Performance characteristics and costs of serological tests for brucellosis in a pastoralist community of northern Tanzania.
The control of brucellosis across sub-Saharan Africa is hampered by the lack of standardized testing and the use of tests with poor performance. This study evaluated the performance and costs of serological assays for human brucellosis in a pastoralist community in northern Tanzania. Serum collected from 218 febrile hospital patients was used to evaluate the performance of seven index tests, selected based on international recommendation or current use. We evaluated the Rose Bengal test (RBT) using two protocols, four commercial agglutination tests and a competitive enzyme-linked immunosorbent assay (cELISA).
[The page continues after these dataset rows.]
-- ==== Sys2Proof/Machine/Adc.lean ====
section
/-!
DEFINITION. The telemetry converters (R424 to R437).
-/
namespace Sys2Proof.Machine

/-- The converters replaced. -/
def State.setAdc (s : State) (a : Adc) : State := { s with adc := a }

/-- ADC_CFG.REF: 3 acts as 0. -/
def State.adcRef (s : State) : Nat := s.fld Reg.ADC_CFG 0 2 % 3

/-- Length of the regular sequence (R430). -/
def State.adcLen (s : State) : Nat := max 16 (min 32 (s.fld Reg.ADC_CFG 8 6))

/-- A trigger reaches the converter controller (R431, R432): during a run it is pending, or merged. -/
def State.adcTrigger (s : State) : State :=
  if s.adc.run.isSome then
    if s.fld Reg.ADC_STATUS 2 1 = 1 then s.addFld Reg.ADC_INJ_MERGED 0 32 1 else s.setFld Reg.ADC_STATUS 2 1 1
  else s.setAdc { s.adc with trig := true }

/-- A source fires (R431): its cause bit, for a droop or thermal cause the lowest channel of the slot, and the trigger. -/
def State.adcFire (s : State) (bit : Nat) (chan : Option Nat) (late : Bool) : State :=
  let s1 := s.setFld Reg.ADC_CAUSE bit 1 1
  let s2 := match chan with
    | some c =>
      let low := match s.adc.low with | some b => min b c | none => c
      (s1.setFld Reg.ADC_CAUSE 8 8 low).setAdc { s1.adc with low := some low }
    | none => s1
  if late then s2.setAdc { s2.adc with late := s2.adc.late + 1 } else s2.adcTrigger

/-- INJ_GO (R431). -/
def execInjGo (late : Bool) (s : State) : Host.Outcome State Fault Refusal :=
  .next (if s.pwr.phase = .dormant then s else s.adcFire 0 none late)

/-- Channel c is a supply sense point of a die the part has (R425, R437). -/
def State.isSupply (s : State) (c : Nat) : Bool := decide (c < 80) && decide (c % 20 < 16) && c % 2 == 0 && s.hasDie (c / 20)

/-- DROOP (R431): `rose` says that the sense point has risen above the threshold plus 10 mV since its comparator last fired. -/
def execDroop (c : BitVec 7) (rose late : Bool) (s : State) : Host.Outcome State Fault Refusal :=
  guardUnit s (s.isSupply c.toNat)
    (if s.fld Reg.ADC_CFG 20 1 = 1 ∧ s.pwr.phase ≠ .dormant ∧ (rose = true ∨ s.adc.fired.contains c.toNat = false) then
       (s.setAdc { s.adc with fired := insNat c.toNat s.adc.fired }).adcFire 1 (some c.toNat) late
     else s)

/-- The sample ring takes records and has room for one (R434). -/
def State.adcRoom (s : State) : Bool :=
  s.fld Reg.ADC_RING 10 1 == 1 && s.hasBank (s.fld Reg.ADC_RING 0 10) &&
    (s.fld Reg.ADC_RING_HEAD 0 14 + 1) % 2 ^ 14 != s.fld Reg.ADC_RING_TAIL 0 14

/-- The ring's bank answers RETRY (R181, R189, R327): the record waits. -/
def State.adcRetry (s : State) : Bool := s.adcRoom && s.unitAsk (s.fld Reg.ADC_RING 0 10) 11 == some .retry

/-- A record enters the sample ring, 32 bits each, or is dropped (R434). -/
def State.adcPut (s : State) (r : Nat) : State :=
  let bank := s.fld Reg.ADC_RING 0 10
  let head := s.fld Reg.ADC_RING_HEAD 0 14
  if s.adcRoom then
    let w := s.unitWrite bank 11 (head / 2) [setBitsAt (s.vword bank (head / 2)) (32 * (head % 2)) 32 r]
    if w.2 then w.1.setFld Reg.ADC_RING_HEAD 0 14 ((head + 1) % 2 ^ 14) else w.1.addFld Reg.ADC_RING_DROP 0 32 1
  else s.addFld Reg.ADC_RING_DROP 0 32 1

/-- Records go to the ring in order; from the first whose bank answers RETRY on they wait for the next slot (R434). -/
def State.adcDrain (s : State) : List Nat → State
  | [] => s.setAdc { s.adc with dma := [] }
  | r :: rest => if s.adcRetry then s.setAdc { s.adc with dma := r :: rest } else (s.adcPut r).adcDrain rest

/-- Photometer taps on the channel of a record (R420). -/
def State.adcTaps (s : State) (r : Nat) : State :=
  (List.finRange 4).foldl (fun (t : State) (d : Fin 4) =>
    if t.hasDie d.val then
      (List.finRange 4).foldl (fun (u : State) (k : Fin 4) => if u.fld (Reg.PHM_TAP d k) 0 8 = r / 2 ^ 24 then
        u.phmTap d k (r % 2 ^ 12 + r / 2 ^ 15 % 2 * 2 ^ 12 + r / 2 ^ 14 % 2 * 2 ^ 13 + r / 2 ^ 16 % 2 * 2 ^ 14) else u) t
    else t) s

/-- AUTO_THERM (R502): the Curator takes a stamp and shuts the device down. -/
def State.autoTherm (s : State) : State :=
  if s.fld Reg.PWR_CTRL 0 1 = 1 ∧ s.cfg.dead = false ∧ s.pwr.tripped = false ∧ s.pwr.phase ≠ .dormant then
    let stamp := s.reg64 Reg.MBX_STAMP_LO
    (s.setReg64 Reg.MBX_STAMP_LO (stamp + 1)).thermalShut stamp
  else s

/-- The thermal alarm on a record of a temperature sense point (R431, R502). -/
def State.adcThermal (s : State) (r : Nat) : State :=
  let c := r / 2 ^ 24
  let lim := s.fld Reg.ADC_THERM 0 12
  let code := r % 2 ^ 12
  if c % 20 < 16 ∧ c % 2 = 1 then
    if code + 16 < lim then s.setAdc { s.adc with armed := true }
    else if lim ≤ code ∧ s.adc.armed = true ∧ s.fld Reg.ADC_CFG 21 1 = 1 then
      let s1 := (s.setAdc { s.adc with armed := false }).adcFire 2 (some c) false
      (s1.notice 0xF007 8 ((s1.reg Reg.ADC_CAUSE).toNat + r * 2 ^ 32) none).autoTherm
    else s
  else s

/-- A conversion ends (R435). -/
def State.adcRecord (s : State) (r : Nat) : State :=
  ((s.setReg (Reg.ADC_LAST (r / 2 ^ 24)) (BitVec.ofNat 32 r)).adcTaps r).adcThermal r

/-- The reference in mV; of the VREF ball, which the device does not know, free. -/
def State.vrefMv (s : State) : Nat :=
  match s.adc.ref with
  | 0 => 1200
  | 1 => Config.freeNat s.freeCtr
  | _ => 1800

/-- PWR_VCORE.MEASURED_MV follows the last conversions of the supply sense points (R511). -/
def State.measure (s : State) (rs : List Nat) : State :=
  if rs.any fun r => s.isSupply (r / 2 ^ 24) then
    let last := ((List.range 80).filter s.isSupply).map fun c => s.reg (Reg.ADC_LAST c)
    let low := minOf ((last.filter fun w => w != 0).map fun w => w.toNat % 2 ^ 12)
    let s1 := s.setFld Reg.PWR_VCORE 16 10 (min 1023 (low.getD 0 * s.vrefMv / 4096))
    if s.adc.ref = 1 then { s1 with freeCtr := s1.freeCtr + 1 } else s1
  else s

/-- The 5-bit select of converter k in an entry. -/
def selOf (w : Word) (k : Nat) : Nat := bitsAt w (8 * k) 5

/-- What a slot converts: an entry's index, whether it is injected, and its selects (R430, R432). -/
def State.adcNext (s : State) : State × Nat × Bool × Word :=
  let a := s.adc
  let go := fun (j : Nat) (sels : List Word) (t : State) => (t, j, true, sels.getD j 0)
  let more := match a.run with | some j => decide (j < s.fld Reg.ADC_CFG 16 2) | none => false
  if more then
    let j := a.run.getD 0 + 1
    go j a.sels (s.setAdc { a with run := some j })
  else if a.trig || s.fld Reg.ADC_STATUS 2 1 == 1 then
    let sels := (List.range 4).map fun j => s.reg (Reg.ADC_INJ j)
    go 0 sels ((s.setFld Reg.ADC_STATUS 2 1 0).setAdc { a with run := some 0, trig := false, sels := sels })
  else
    let r := s.fld Reg.ADC_STATUS 8 5
    let e := if s.adcLen ≤ r then 0 else r
    ((s.setFld Reg.ADC_STATUS 8 5 (if s.adcLen ≤ e + 1 then 0 else e + 1)).setAdc { a with run := none }, e, false, s.reg (Reg.ADC_SEQ e))

/-- Converter k samples input i in this slot; inputs absent from the part are skipped (R430, R437). -/
def State.adcTakes (s : State) (k i : Nat) : Bool := decide (i < 20) && (decide (16 ≤ i) || s.hasDie k)

/-- The record of converter k (R427, R433); a monitor source the part lacks gives code 0 (R437). -/
def State.adcWord (s : State) (k i idx : Nat) (inj : Bool) (x : Smp) : Nat :=
  let src := s.fld Reg.ADC_MON (4 * k) 4
  let void := i == 19 && decide (9 ≤ src) && decide (src < 14) && s.variant != .f
  let code := if void then 0 else if x.ovr then 0xFFF else if x.unr then 0 else x.code.toNat
  (20 * k + i) * 2 ^ 24 + idx * 2 ^ 18 + b2n inj * 2 ^ 17 + (1 - s.fld Reg.ADC_STATUS 0 1) * 2 ^ 16 +
    b2n (x.ovr && !void) * 2 ^ 15 + b2n (x.unr && !x.ovr && !void) * 2 ^ 14 + k * 2 ^ 12 + code

/-- A slot boundary (R424 to R435): the conversions of the slot that ends give their records, and the
converters sample the next entry. -/
def State.adcSlot (s : State) (x : Fin 4 → Smp) : State :=
  let done := s.adc.conv
  let ref := s.adcRef
  let s1 := if s.adc.ref = ref then s else (s.setAdc { s.adc with ref := ref }).setFld Reg.ADC_STATUS 0 1 0
  let (s2, idx, inj, w) := s1.adcNext
  let on := (List.finRange 4).filter fun k => s2.adcTakes k.val (selOf w k.val)
  let s3 := s2.setFld Reg.ADC_STATUS 1 1 (b2n inj)
  let conv := on.map fun k => s3.adcWord k.val (selOf w k.val) idx inj (x k)
  let late := s3.adc.late
  let s4 := s3.setAdc { s3.adc with conv := conv, low := none, late := 0 }
  let s5 := (List.range late).foldl (fun (t : State) _ => t.adcTrigger) s4
  (done.foldl (fun (t : State) r => t.adcRecord r) (s5.adcDrain (s5.adc.dma ++ done))).measure done

/-- ADC_SLOT: what each converter finds at the sampling instant.  The converters stop in DORMANT (R435). -/
def execAdcSlot (a b c d : Smp) (s : State) : Host.Outcome State Fault Refusal :=
  .next (if s.pwr.phase = .dormant then s else s.adcSlot fun k => match k with | 0 => a | 1 => b | 2 => c | 3 => d)

/-- REF_SETTLED (R429). -/
def execRefSettled (s : State) : Host.Outcome State Fault Refusal :=
  .next (if s.pwr.phase = .dormant then s else s.setFld Reg.ADC_STATUS 0 1 1)

/-- The converters come up again (R429, R435): the sequence starts at entry 0, no run is pending, and the reference settles. -/
def State.adcRestart (s : State) : State :=
  ((s.setFld Reg.ADC_STATUS 0 3 0).setFld Reg.ADC_STATUS 8 5 0).setAdc
    { s.adc with run := none, trig := false, late := 0, conv := [], dma := [], low := none }

/-- A write of ADC_RING_TAIL (R302, R434). -/
def State.adcTail (s : State) (v : Word) (path : Nat) : State :=
  let tail := s.fld Reg.ADC_RING_TAIL 0 14
  let head := s.fld Reg.ADC_RING_HEAD 0 14
  let pos := bitsAt v 0 14
  if (pos + 2 ^ 14 - tail) % 2 ^ 14 ≤ (head + 2 ^ 14 - tail) % 2 ^ 14 then s.setFld Reg.ADC_RING_TAIL 0 14 pos
  else s.logAccess 3 Reg.ADC_RING_TAIL v path 15

/-- ADC_RING_TAIL_WRITE; the registers do not appear in PF1 (R436). -/
def execAdcRingTailWrite (path : Path) (v : Word) (s : State) : Host.Outcome State Fault Refusal :=
  match path with
  | .pf1 _ => .next s
  | _ => .next (s.adcTail v path.code)

end Sys2Proof.Machine
end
The sensitivity, specificity, positive predictive value, negative predictive value, Youden's index, diagnostic accuracy, and per-sample cost of each index test were estimated. The diagnostic accuracy estimates ranged from 95.9 to 97.7% for the RBT, 55.0 to 72.0% for the commercial plate tests, and 89.4% for the cELISA. The per-sample cost range was $0.69-$0.79 for the RBT, $1.03-$1.14 for the commercial plate tests, and $2.51 for the cELISA. The widely used commercial plate tests performed poorly and cost more than the RBT. These findings provide evidence for the public health value of discontinuing the use of commercial agglutination tests for human brucellosis in Tanzania.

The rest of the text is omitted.